• Your assignment:
Produce word for word the lines of the data below running from the one that has "let s := (ready.p" to the one that has "s.red.plane = .active)) := by decide", inclusive, and no others.

---- Records to use

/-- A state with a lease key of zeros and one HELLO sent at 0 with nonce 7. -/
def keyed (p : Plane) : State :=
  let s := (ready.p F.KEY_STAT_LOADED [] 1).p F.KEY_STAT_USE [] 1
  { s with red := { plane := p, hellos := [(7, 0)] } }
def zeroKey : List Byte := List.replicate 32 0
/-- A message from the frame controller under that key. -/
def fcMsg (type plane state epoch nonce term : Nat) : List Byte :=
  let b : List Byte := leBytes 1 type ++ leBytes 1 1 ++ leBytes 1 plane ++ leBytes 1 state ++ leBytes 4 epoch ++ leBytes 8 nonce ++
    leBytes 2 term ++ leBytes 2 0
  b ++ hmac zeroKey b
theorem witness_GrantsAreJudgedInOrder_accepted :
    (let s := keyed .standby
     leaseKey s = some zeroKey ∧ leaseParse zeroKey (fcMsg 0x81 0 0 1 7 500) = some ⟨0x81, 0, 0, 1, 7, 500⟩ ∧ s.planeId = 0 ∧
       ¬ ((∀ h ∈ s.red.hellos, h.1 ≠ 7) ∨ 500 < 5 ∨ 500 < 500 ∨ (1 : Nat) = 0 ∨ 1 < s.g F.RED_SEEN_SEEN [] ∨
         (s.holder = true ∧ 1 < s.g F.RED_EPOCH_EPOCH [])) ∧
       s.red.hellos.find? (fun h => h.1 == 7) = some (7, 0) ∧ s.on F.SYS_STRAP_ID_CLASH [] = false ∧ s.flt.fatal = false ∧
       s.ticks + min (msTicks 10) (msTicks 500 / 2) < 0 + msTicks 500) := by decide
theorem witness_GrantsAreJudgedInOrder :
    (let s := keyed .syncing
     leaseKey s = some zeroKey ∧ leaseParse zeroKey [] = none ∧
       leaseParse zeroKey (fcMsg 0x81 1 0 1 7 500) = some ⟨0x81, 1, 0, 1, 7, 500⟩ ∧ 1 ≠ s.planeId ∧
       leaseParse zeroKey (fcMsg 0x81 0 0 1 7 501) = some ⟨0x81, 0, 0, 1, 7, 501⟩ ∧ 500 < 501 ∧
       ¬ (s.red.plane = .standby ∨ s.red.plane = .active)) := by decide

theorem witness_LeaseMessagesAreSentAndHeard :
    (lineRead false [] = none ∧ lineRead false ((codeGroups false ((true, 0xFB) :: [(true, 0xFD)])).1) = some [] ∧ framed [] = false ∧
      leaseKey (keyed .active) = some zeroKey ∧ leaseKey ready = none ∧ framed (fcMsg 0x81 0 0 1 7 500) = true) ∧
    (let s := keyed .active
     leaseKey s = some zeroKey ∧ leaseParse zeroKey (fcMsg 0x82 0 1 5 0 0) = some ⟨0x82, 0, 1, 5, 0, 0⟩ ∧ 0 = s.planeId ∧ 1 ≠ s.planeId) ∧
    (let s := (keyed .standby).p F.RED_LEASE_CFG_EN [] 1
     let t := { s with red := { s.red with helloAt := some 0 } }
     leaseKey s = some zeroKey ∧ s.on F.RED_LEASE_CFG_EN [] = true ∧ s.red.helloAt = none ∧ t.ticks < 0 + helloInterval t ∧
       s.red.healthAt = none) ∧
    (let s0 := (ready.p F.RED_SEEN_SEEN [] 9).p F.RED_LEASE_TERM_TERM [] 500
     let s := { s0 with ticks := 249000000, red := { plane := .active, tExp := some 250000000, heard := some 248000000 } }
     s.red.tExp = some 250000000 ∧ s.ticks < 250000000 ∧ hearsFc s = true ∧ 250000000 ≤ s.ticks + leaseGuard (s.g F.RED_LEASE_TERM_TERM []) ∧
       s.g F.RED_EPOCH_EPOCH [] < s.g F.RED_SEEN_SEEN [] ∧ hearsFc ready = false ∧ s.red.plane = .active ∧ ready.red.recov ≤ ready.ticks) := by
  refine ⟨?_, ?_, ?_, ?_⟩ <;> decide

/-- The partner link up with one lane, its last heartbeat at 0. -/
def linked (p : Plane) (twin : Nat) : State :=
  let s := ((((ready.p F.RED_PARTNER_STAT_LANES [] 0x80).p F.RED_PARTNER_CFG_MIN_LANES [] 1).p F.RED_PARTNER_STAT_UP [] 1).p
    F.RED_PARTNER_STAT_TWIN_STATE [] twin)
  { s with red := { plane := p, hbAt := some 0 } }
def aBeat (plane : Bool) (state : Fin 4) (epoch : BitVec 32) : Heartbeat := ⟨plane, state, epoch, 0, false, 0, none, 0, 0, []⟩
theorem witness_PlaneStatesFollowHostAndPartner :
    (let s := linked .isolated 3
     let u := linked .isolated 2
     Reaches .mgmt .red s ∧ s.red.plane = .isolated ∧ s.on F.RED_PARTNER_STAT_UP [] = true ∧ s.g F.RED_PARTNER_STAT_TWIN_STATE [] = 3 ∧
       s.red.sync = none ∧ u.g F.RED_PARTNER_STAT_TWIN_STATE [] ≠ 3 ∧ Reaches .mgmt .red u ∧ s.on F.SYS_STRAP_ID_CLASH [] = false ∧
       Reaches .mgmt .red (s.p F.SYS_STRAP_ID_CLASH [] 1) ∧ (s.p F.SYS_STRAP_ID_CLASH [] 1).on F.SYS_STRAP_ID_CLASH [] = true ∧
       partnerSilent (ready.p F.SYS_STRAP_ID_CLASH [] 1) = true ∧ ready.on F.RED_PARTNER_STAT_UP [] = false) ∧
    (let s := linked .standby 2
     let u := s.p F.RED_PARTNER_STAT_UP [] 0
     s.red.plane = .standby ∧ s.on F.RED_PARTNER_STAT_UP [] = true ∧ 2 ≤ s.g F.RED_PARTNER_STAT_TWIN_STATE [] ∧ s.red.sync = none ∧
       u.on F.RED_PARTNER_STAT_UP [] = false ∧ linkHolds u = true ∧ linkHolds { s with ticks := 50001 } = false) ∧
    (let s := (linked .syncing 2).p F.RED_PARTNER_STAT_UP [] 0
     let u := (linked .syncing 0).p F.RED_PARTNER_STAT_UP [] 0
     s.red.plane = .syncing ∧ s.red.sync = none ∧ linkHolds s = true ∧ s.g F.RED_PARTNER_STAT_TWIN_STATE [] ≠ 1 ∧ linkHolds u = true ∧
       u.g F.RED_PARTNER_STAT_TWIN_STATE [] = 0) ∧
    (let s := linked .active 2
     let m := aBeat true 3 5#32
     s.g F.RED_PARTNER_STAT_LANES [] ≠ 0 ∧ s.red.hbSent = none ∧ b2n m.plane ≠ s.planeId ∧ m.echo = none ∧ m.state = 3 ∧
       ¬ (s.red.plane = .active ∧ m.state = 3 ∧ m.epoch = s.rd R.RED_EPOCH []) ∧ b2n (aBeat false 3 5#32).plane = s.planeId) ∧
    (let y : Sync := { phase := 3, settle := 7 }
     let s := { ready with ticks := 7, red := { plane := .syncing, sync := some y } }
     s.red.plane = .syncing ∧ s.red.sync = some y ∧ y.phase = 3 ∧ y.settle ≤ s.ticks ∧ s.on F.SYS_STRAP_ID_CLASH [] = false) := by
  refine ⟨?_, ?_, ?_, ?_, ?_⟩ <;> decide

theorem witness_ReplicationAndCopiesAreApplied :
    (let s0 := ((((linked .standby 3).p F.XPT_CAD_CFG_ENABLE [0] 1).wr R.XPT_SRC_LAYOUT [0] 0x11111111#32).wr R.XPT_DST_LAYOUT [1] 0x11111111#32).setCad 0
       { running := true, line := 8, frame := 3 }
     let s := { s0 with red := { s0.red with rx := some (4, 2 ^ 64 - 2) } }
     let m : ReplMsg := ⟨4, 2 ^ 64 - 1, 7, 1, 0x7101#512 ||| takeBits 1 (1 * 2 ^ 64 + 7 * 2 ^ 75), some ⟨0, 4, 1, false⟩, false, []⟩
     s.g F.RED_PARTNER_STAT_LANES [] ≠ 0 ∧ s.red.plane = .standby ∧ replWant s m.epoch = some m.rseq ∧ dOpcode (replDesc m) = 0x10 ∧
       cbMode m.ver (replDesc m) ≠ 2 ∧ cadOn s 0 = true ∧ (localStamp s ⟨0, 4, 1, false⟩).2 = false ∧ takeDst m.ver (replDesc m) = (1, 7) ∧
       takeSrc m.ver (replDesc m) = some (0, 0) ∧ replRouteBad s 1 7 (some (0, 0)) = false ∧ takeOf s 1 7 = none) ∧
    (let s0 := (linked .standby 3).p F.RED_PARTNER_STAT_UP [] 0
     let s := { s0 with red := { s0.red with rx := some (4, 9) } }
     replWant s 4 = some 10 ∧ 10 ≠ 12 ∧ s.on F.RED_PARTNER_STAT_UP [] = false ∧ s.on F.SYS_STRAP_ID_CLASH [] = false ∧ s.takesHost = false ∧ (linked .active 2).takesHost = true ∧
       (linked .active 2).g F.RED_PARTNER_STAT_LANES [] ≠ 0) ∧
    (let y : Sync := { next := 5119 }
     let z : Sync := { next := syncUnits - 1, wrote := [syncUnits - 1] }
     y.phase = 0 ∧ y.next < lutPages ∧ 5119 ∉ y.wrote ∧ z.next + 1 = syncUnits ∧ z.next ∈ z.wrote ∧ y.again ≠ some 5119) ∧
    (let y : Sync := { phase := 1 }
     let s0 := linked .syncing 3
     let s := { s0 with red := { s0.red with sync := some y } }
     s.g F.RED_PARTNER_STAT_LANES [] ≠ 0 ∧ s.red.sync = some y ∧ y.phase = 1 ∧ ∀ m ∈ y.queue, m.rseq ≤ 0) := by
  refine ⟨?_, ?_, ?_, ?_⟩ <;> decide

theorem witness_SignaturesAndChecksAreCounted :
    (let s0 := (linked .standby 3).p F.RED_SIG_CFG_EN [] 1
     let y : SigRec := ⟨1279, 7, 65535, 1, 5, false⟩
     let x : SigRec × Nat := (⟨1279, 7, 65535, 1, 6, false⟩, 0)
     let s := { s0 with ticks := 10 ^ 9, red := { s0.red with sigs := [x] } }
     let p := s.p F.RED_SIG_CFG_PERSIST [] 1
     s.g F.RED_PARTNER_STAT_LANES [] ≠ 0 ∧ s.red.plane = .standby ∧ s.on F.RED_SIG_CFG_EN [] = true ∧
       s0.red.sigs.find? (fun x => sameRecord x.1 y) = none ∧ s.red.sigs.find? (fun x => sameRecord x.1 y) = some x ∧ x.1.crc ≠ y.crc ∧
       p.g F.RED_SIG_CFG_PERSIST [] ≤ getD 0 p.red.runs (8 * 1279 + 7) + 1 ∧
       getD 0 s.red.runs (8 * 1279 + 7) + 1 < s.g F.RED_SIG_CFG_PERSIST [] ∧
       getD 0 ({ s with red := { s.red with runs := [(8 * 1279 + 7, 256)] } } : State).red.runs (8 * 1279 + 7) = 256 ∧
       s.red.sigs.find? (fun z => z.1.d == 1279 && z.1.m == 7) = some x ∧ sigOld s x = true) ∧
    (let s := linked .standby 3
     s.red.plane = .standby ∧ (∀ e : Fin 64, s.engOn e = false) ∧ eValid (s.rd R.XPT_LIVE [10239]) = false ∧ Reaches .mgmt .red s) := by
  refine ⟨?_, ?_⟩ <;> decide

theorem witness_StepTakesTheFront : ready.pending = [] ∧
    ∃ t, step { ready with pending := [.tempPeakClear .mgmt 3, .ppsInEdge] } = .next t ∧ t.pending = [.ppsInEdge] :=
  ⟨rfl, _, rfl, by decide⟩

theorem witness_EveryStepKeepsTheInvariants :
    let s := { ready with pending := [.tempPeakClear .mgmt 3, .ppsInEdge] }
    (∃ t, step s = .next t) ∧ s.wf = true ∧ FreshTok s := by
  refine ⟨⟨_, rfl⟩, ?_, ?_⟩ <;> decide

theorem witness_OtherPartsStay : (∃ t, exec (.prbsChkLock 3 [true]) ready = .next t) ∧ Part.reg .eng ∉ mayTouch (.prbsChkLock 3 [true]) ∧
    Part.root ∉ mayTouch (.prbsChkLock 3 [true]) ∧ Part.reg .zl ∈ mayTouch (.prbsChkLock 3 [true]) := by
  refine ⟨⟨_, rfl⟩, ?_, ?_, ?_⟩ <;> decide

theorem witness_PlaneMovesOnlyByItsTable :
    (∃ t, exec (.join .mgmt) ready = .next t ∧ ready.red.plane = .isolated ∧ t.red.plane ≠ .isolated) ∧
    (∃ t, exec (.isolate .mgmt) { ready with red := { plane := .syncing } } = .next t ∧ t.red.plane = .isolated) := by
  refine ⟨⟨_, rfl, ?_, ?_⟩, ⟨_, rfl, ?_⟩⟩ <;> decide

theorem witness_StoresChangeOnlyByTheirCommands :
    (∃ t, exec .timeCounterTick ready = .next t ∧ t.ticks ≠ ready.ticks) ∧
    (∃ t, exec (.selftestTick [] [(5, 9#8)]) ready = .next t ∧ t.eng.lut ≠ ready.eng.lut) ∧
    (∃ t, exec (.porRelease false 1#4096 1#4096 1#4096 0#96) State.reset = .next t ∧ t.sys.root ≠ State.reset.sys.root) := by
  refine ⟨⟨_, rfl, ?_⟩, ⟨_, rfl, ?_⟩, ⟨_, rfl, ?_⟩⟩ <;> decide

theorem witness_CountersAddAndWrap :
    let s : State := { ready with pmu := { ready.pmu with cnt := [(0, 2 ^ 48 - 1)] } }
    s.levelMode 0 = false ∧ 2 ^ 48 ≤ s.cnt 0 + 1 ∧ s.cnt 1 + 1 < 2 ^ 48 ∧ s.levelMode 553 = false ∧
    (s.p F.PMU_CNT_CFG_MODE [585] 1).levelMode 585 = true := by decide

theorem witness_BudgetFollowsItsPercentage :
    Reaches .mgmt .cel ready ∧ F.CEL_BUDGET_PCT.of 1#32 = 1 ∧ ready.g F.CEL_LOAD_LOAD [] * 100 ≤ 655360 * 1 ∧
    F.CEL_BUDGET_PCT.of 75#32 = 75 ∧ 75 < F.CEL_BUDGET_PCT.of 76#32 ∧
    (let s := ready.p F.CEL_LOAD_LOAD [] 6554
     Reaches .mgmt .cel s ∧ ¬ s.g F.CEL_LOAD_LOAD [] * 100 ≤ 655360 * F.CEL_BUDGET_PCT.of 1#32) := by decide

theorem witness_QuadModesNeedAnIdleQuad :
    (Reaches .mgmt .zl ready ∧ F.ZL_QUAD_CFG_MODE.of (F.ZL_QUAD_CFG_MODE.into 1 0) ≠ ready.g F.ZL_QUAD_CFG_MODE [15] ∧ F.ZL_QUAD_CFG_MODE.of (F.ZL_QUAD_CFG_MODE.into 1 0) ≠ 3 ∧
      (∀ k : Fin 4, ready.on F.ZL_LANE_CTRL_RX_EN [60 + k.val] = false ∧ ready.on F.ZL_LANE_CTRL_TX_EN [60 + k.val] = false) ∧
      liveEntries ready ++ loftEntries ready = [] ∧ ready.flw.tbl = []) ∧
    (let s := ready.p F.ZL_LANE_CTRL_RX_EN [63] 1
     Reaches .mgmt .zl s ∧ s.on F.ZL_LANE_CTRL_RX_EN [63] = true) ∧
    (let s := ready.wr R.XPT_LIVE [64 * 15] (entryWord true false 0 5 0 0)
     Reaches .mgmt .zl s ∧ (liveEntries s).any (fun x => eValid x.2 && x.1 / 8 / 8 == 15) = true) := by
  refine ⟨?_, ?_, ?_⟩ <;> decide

--------

• Solution:
  let s := (ready.p F.KEY_STAT_LOADED [] 1).p F.KEY_STAT_USE [] 1
  { s with red := { plane := p, hellos := [(7, 0)] } }
def zeroKey : List Byte := List.replicate 32 0
/-- A message from the frame controller under that key. -/
def fcMsg (type plane state epoch nonce term : Nat) : List Byte :=
  let b : List Byte := leBytes 1 type ++ leBytes 1 1 ++ leBytes 1 plane ++ leBytes 1 state ++ leBytes 4 epoch ++ leBytes 8 nonce ++
    leBytes 2 term ++ leBytes 2 0
  b ++ hmac zeroKey b
theorem witness_GrantsAreJudgedInOrder_accepted :
    (let s := keyed .standby
     leaseKey s = some zeroKey ∧ leaseParse zeroKey (fcMsg 0x81 0 0 1 7 500) = some ⟨0x81, 0, 0, 1, 7, 500⟩ ∧ s.planeId = 0 ∧
       ¬ ((∀ h ∈ s.red.hellos, h.1 ≠ 7) ∨ 500 < 5 ∨ 500 < 500 ∨ (1 : Nat) = 0 ∨ 1 < s.g F.RED_SEEN_SEEN [] ∨
         (s.holder = true ∧ 1 < s.g F.RED_EPOCH_EPOCH [])) ∧
       s.red.hellos.find? (fun h => h.1 == 7) = some (7, 0) ∧ s.on F.SYS_STRAP_ID_CLASH [] = false ∧ s.flt.fatal = false ∧
       s.ticks + min (msTicks 10) (msTicks 500 / 2) < 0 + msTicks 500) := by decide
theorem witness_GrantsAreJudgedInOrder :
    (let s := keyed .syncing
     leaseKey s = some zeroKey ∧ leaseParse zeroKey [] = none ∧
       leaseParse zeroKey (fcMsg 0x81 1 0 1 7 500) = some ⟨0x81, 1, 0, 1, 7, 500⟩ ∧ 1 ≠ s.planeId ∧
       leaseParse zeroKey (fcMsg 0x81 0 0 1 7 501) = some ⟨0x81, 0, 0, 1, 7, 501⟩ ∧ 500 < 501 ∧
       ¬ (s.red.plane = .standby ∨ s.red.plane = .active)) := by decide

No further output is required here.